Estimate of Phase Transition Water Content in Freeze–Thaw Process Using Microwave Radiometer

Ground surface freeze-thaw cycles caused by changes in solar radiation have a great impact on soil-air water heat exchanges due to the phase transition of pore water. This influence should not be ignored in the land surface process and global environment change studies because of its large extent and the rapid changes in daily and seasonal frozen ground. The key index for evaluating the influence intensity is the content of water-ice phase transition in soil pores at the ground surface. In this paper, a data set was generated by observing field experiments and physical model simulations based on the configuration of the Advanced Microwave Scanning Radiometer-EOS (AMSR-E). The results showed that microwave radiation from freezing/thawing soil has an obvious correlation to the phase transition process of soil water. A large change in soil surface emissivity was shown after the freezing of soil. The magnitude of the difference in emissivity change is strongly related to the amount of water-ice phase transition. It can be shown that the higher the phase transition water content (PTWC), the greater the emissivity difference, and the higher the frequency, the smaller the emissivity difference. Based on an analysis of a large amount of random simulation data, an interesting characteristic was found, in that the emissivity difference in vertical polarization at each frequency is nearly proportional to the phase transition water content.

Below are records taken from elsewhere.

theorem canon_cableInsert {kw kt kr ks km kp kv xb xq xl xn xc} {s : Chip} {port : Nat} {lanes : Nat} (h_s : s.Canon
    kw kt kr ks km kp kv ⟨xb, xq, xl, none, none, xn, xc⟩) : (cableInsert s port lanes).Canon kw kt kr ks km kp kv
    ⟨xb, xq, xl, none, none, xn, xc⟩ := by
  unfold cableInsert
  try dsimp only
  repeat' first
    | with_reducible assumption
    | with_reducible apply canon_Rd_read
    | with_reducible apply canon_setPort
    | with_reducible apply canon_AttendRun_read
    | with_reducible apply canon_trainPort
    | with_reducible apply canon_ite
    | with_reducible apply canon_ite_s
    | with_reducible apply canon_ite_fst
    | with_reducible apply canon_ite_fst_s
    | simp only [canon_mk_iff]
    | split
    | intro _

theorem canon_cableRemove {kw kt kr ks km kp kv xb xq xl xn xc} {s : Chip} {port : Nat} (h_s : s.Canon kw kt kr ks km
    kp kv ⟨xb, xq, xl, none, none, xn, xc⟩) : (cableRemove s port).Canon kw kt kr ks km kp kv ⟨xb, xq, xl, none, none,
    xn, xc⟩ := by
  unfold cableRemove
  try dsimp only
  repeat' first
    | with_reducible assumption
    | with_reducible apply canon_Rd_read
    | with_reducible apply canon_setPort
    | with_reducible apply canon_AttendRun_read
    | with_reducible apply canon_dropLink

theorem canon_srnSignalLoss {kw kt kr ks km kp kv xb xq xl xn xc} {s : Chip} {port : Nat} (h_s : s.Canon kw kt kr ks
    km kp kv ⟨xb, xq, xl, none, none, xn, xc⟩) : (srnSignalLoss s port).Canon kw kt kr ks km kp kv ⟨xb, xq, xl, none,
    none, xn, xc⟩ := by
  unfold srnSignalLoss
  try dsimp only
  repeat' first
    | with_reducible assumption
    | with_reducible apply canon_setPort
    | with_reducible apply canon_dropLink

theorem canon_srnSignalDetect {kw kt kr ks km kp kv xb xq xl xn xc} {s : Chip} {port : Nat} (h_s : s.Canon kw kt kr ks
    km kp kv ⟨xb, xq, xl, none, none, xn, xc⟩) : (srnSignalDetect s port).Canon kw kt kr ks km kp kv ⟨xb, xq, xl,
    none, none, xn, xc⟩ := by
  unfold srnSignalDetect
  try dsimp only
  repeat' first
    | with_reducible assumption
    | with_reducible apply canon_setPort
    | with_reducible apply canon_startTraining
    | with_reducible apply canon_ite
    | with_reducible apply canon_ite_s
    | with_reducible apply canon_ite_fst
    | with_reducible apply canon_ite_fst_s
    | simp only [canon_mk_iff]
    | split
    | intro _

theorem canon_twinLinkLoss {kw kt kr ks km kp kv xb xq xl xn xc} {s : Chip} (h_s : s.Canon kw kt kr ks km kp kv ⟨xb,
    xq, xl, none, none, xn, xc⟩) : (twinLinkLoss s).Canon kw kt kr ks km kp kv ⟨xb, xq, xl, none, none, xn, xc⟩ := by
  unfold twinLinkLoss
  try dsimp only
  repeat' first
    | with_reducible assumption
    | with_reducible apply canon_srnSignalLoss
    | with_reducible apply canon_ite
    | with_reducible apply canon_ite_s
    | with_reducible apply canon_ite_fst
    | with_reducible apply canon_ite_fst_s
    | simp only [canon_mk_iff]
    | split
    | intro _

theorem canon_linkEnable {kw kt kr ks km kp kv xb xq xl xn xc} {s : Chip} {port : Nat} {on : Bool} (h_s : s.Canon kw
    kt kr ks km kp kv ⟨xb, xq, xl, none, none, xn, xc⟩) : (linkEnable s port on).Canon kw kt kr ks km kp kv ⟨xb, xq,
    xl, none, none, xn, xc⟩ := by
  unfold linkEnable
  try dsimp only
  repeat' first
    | with_reducible assumption
    | with_reducible apply canon_wr
    | with_reducible apply canon_dropLink
    | with_reducible apply canon_startTraining
    | with_reducible apply canon_ite
    | with_reducible apply canon_ite_s
    | with_reducible apply canon_ite_fst
    | with_reducible apply canon_ite_fst_s
    | simp only [canon_mk_iff]
    | split
    | intro _

theorem canon_applyPlacement {kw kt kr ks kp kv xn xc} {s : Chip} {m : Placement} (h_s : s.Canon kw kt kr ks none kp
    kv ⟨none, none, none, none, none, xn, xc⟩) : (applyPlacement s m).Canon kw kt kr ks none kp kv ⟨none, none, none,
    none, none, xn, xc⟩ := by
  unfold applyPlacement
  try dsimp only
  repeat' first
    | with_reducible assumption
    | with_reducible apply canon_wr
    | with_reducible apply canon_wrAll
    | with_reducible apply canon_setFlag
    | with_reducible apply canon_checkDigests
    | with_reducible apply canon_sendCard
    | with_reducible apply canon_checkCard
    | with_reducible apply canon_foldl
    | with_reducible apply canon_foldl_fst
    | with_reducible apply canon_foldl_rd
    | with_reducible apply canon_foldl_rd_fst
    | with_reducible apply canon_foldl_x
    | with_reducible apply canon_foldl_run_fst
    | with_reducible apply canon_ite
    | with_reducible apply canon_ite_s
    | with_reducible apply canon_ite_fst
    | with_reducible apply canon_ite_fst_s
    | simp only [canon_mkm_iff]
    | split
    | intro _

theorem canon_place {kw kt kr ks kp kv xn xc} {s : Chip} {m : Placement} {via : Endpoint} (h_s : s.Canon kw kt kr ks
    none kp kv ⟨none, none, none, none, none, xn, xc⟩) : (place s m via).Canon kw kt kr ks none kp kv ⟨none, none,
    none, none, none, xn, xc⟩ := by
  unfold place
  try dsimp only
  repeat' first
    | with_reducible assumption
    | with_reducible apply canon_answer
    | with_reducible apply canon_applyPlacement
    | with_reducible apply canon_ite
    | with_reducible apply canon_ite_s
    | with_reducible apply canon_ite_fst
    | with_reducible apply canon_ite_fst_s
    | simp only [canon_mk_iff]
    | split
    | intro _

end Sys2Proof.Machine
end

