theorem canon_countStep {kw kt kr ks km kp kv kx} {s : Chip} {st : Nat} (h_s : s.Canon kw kt kr ks km kp kv kx) :
    (countStep s st).Canon kw kt kr ks km kp kv kx := by
  unfold countStep
  try dsimp only
  repeat' first
    | with_reducible assumption
    | with_reducible apply canon_bump
    | with_reducible apply canon_ite
    | with_reducible apply canon_ite_s
    | with_reducible apply canon_ite_fst
    | with_reducible apply canon_ite_fst_s
    | simp only [canon_mk_iff]
    | split
    | intro _

theorem canon_logNote {kw kt kr ks km kp kv xb xq xl xm xn xc} {s : Chip} {n : Note} {refSeq : Nat} (h_s : s.Canon kw
    kt kr ks km kp kv ⟨xb, xq, xl, xm, none, xn, xc⟩) : (logNote s n refSeq).1.Canon kw kt kr ks km kp kv ⟨xb, xq, xl,
    xm, none, xn, xc⟩ := by
  unfold logNote
  try dsimp only
  repeat' first
    | with_reducible assumption
    | with_reducible apply canon_bumpWrap
    | with_reducible apply canon_Rd_count
    | with_reducible apply canon_Rd_note
    | with_reducible apply canon_Rd_drop
    | with_reducible apply canon_EditEnv_drop
    | with_reducible apply canon_ringNew
    | with_reducible apply canon_pinOccurrence
    | with_reducible apply canon_ite
    | with_reducible apply canon_ite_s
    | with_reducible apply canon_ite_fst
    | with_reducible apply canon_ite_fst_s
    | simp only [canon_mk_iff]

theorem canon_takeStep {kw kt kr ks xn xc} {s : Chip} {seq : Nat} {part : Option Nat} {job : Option (Nat × Nat)} {st :
    Nat} (h_s : s.Canon kw kt kr ks none none none ⟨none, none, none, none, none, xn, xc⟩) : (takeStep s seq part job
    st).Canon kw kt kr ks none none none ⟨none, none, none, none, none, xn, xc⟩ := by
  unfold takeStep
  try dsimp only
  repeat' first
    | with_reducible assumption
    | with_reducible apply canon_setFlag
    | with_reducible apply canon_enterFatal
    | with_reducible apply canon_stepEffect
    | with_reducible apply canon_advanceOthers
    | with_reducible apply canon_countStep
    | with_reducible apply canon_logNote
    | with_reducible apply canon_ite
    | with_reducible apply canon_ite_s
    | with_reducible apply canon_ite_fst
    | with_reducible apply canon_ite_fst_s
    | simp only [canon_mk_iff]
    | split
    | intro _

theorem canon_dropPending {kw kt kr ks km kp kv kx} {s : Chip} {seq : Nat} (h_s : s.Canon kw kt kr ks km kp kv kx) :
    (dropPending s seq).Canon kw kt kr ks km kp kv kx := by
  unfold dropPending
  try dsimp only
  repeat' first
    | with_reducible assumption
    | with_reducible apply canon_showPending
    | with_reducible apply canon_ite
    | with_reducible apply canon_ite_s
    | with_reducible apply canon_ite_fst
    | with_reducible apply canon_ite_fst_s
    | simp only [canon_mk_iff]

theorem canon_takeDue {kw kt kr ks xn xc} {s : Chip} {seq : Nat} {x : Pending} (h_s : s.Canon kw kt kr ks none none
    none ⟨none, none, none, none, none, xn, xc⟩) : (takeDue s seq x).Canon kw kt kr ks none none none ⟨none, none,
    none, none, none, xn, xc⟩ := by
  unfold takeDue
  try dsimp only
  repeat' first
    | with_reducible assumption
    | with_reducible apply canon_takeStep
    | with_reducible apply canon_ite
    | with_reducible apply canon_ite_s
    | with_reducible apply canon_ite_fst
    | with_reducible apply canon_ite_fst_s
    | simp only [canon_mk_iff]

theorem canon_graceExpiry {kw kt kr ks xn xc} {s : Chip} {seq : Nat} (h_s : s.Canon kw kt kr ks none none none ⟨none,
    none, none, none, none, xn, xc⟩) : (graceExpiry s seq).Canon kw kt kr ks none none none ⟨none, none, none, none,
    none, xn, xc⟩ := by
  unfold graceExpiry
  try dsimp only
  repeat' first
    | with_reducible assumption
    | with_reducible apply canon_dropPending
    | with_reducible apply canon_takeDue
    | with_reducible apply canon_ite
    | with_reducible apply canon_ite_s
    | with_reducible apply canon_ite_fst
    | with_reducible apply canon_ite_fst_s
    | simp only [canon_mk_iff]
    | split
    | intro _

theorem canon_runGraces {kw kt kr ks xn xc} {s : Chip} (h_s : s.Canon kw kt kr ks none none none ⟨none, none, none,
    none, none, xn, xc⟩) : (runGraces s).Canon kw kt kr ks none none none ⟨none, none, none, none, none, xn, xc⟩ := by
  unfold runGraces
  try dsimp only
  repeat' first
    | with_reducible assumption
    | with_reducible apply canon_graceExpiry
    | with_reducible apply canon_foldl

theorem canon_becomePending {kw kt kr ks xn xc} {s : Chip} {r : Logged} (h_s : s.Canon kw kt kr ks none none none
    ⟨none, none, none, none, none, xn, xc⟩) : (becomePending s r).Canon kw kt kr ks none none none ⟨none, none, none,
    none, none, xn, xc⟩ := by
  unfold becomePending
  try dsimp only
  repeat' first
    | with_reducible assumption
    | with_reducible apply canon_bump
    | with_reducible apply canon_setFlag
    | with_reducible apply canon_Rd_note
    | with_reducible apply canon_showPending
    | with_reducible apply canon_takeStep
    | with_reducible apply canon_ite
    | with_reducible apply canon_ite_s
    | with_reducible apply canon_ite_fst
    | with_reducible apply canon_ite_fst_s
    | simp only [canon_mk_iff]
    | split
    | intro _

theorem canon_takeNote {kw kt kr ks xn xc} {s : Chip} {n : Note} (h_s : s.Canon kw kt kr ks none none none ⟨none,
    none, none, none, none, xn, xc⟩) : (takeNote s n).Canon kw kt kr ks none none none ⟨none, none, none, none, none,
    xn, xc⟩ := by
  unfold takeNote
  try dsimp only
  repeat' first
    | with_reducible assumption
    | with_reducible apply canon_Rd_count
    | with_reducible apply canon_ringAgain
    | with_reducible apply canon_pinOccurrence
    | with_reducible apply canon_enterFatal
    | with_reducible apply canon_logNote
    | with_reducible apply canon_becomePending
    | with_reducible apply canon_ite
    | with_reducible apply canon_ite_s
    | with_reducible apply canon_ite_fst
    | with_reducible apply canon_ite_fst_s
    | simp only [canon_mk_iff]
    | split
    | intro _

Thus, a ratio index called Quasi-emissivity (Qe) was developed to eliminate temperature effects during retrieval. Using these clear rules, a physical statistical algorithm was put forth to estimate the phase transition water content. Finally, the inferred results by ground-based radiometer observation were compared with the ground truth. A satisfying agreement was achieved with a root mean square error of 0.0265 (v/v). This indicated that the microwave radiometer has a great potential in the measurement of PTWC.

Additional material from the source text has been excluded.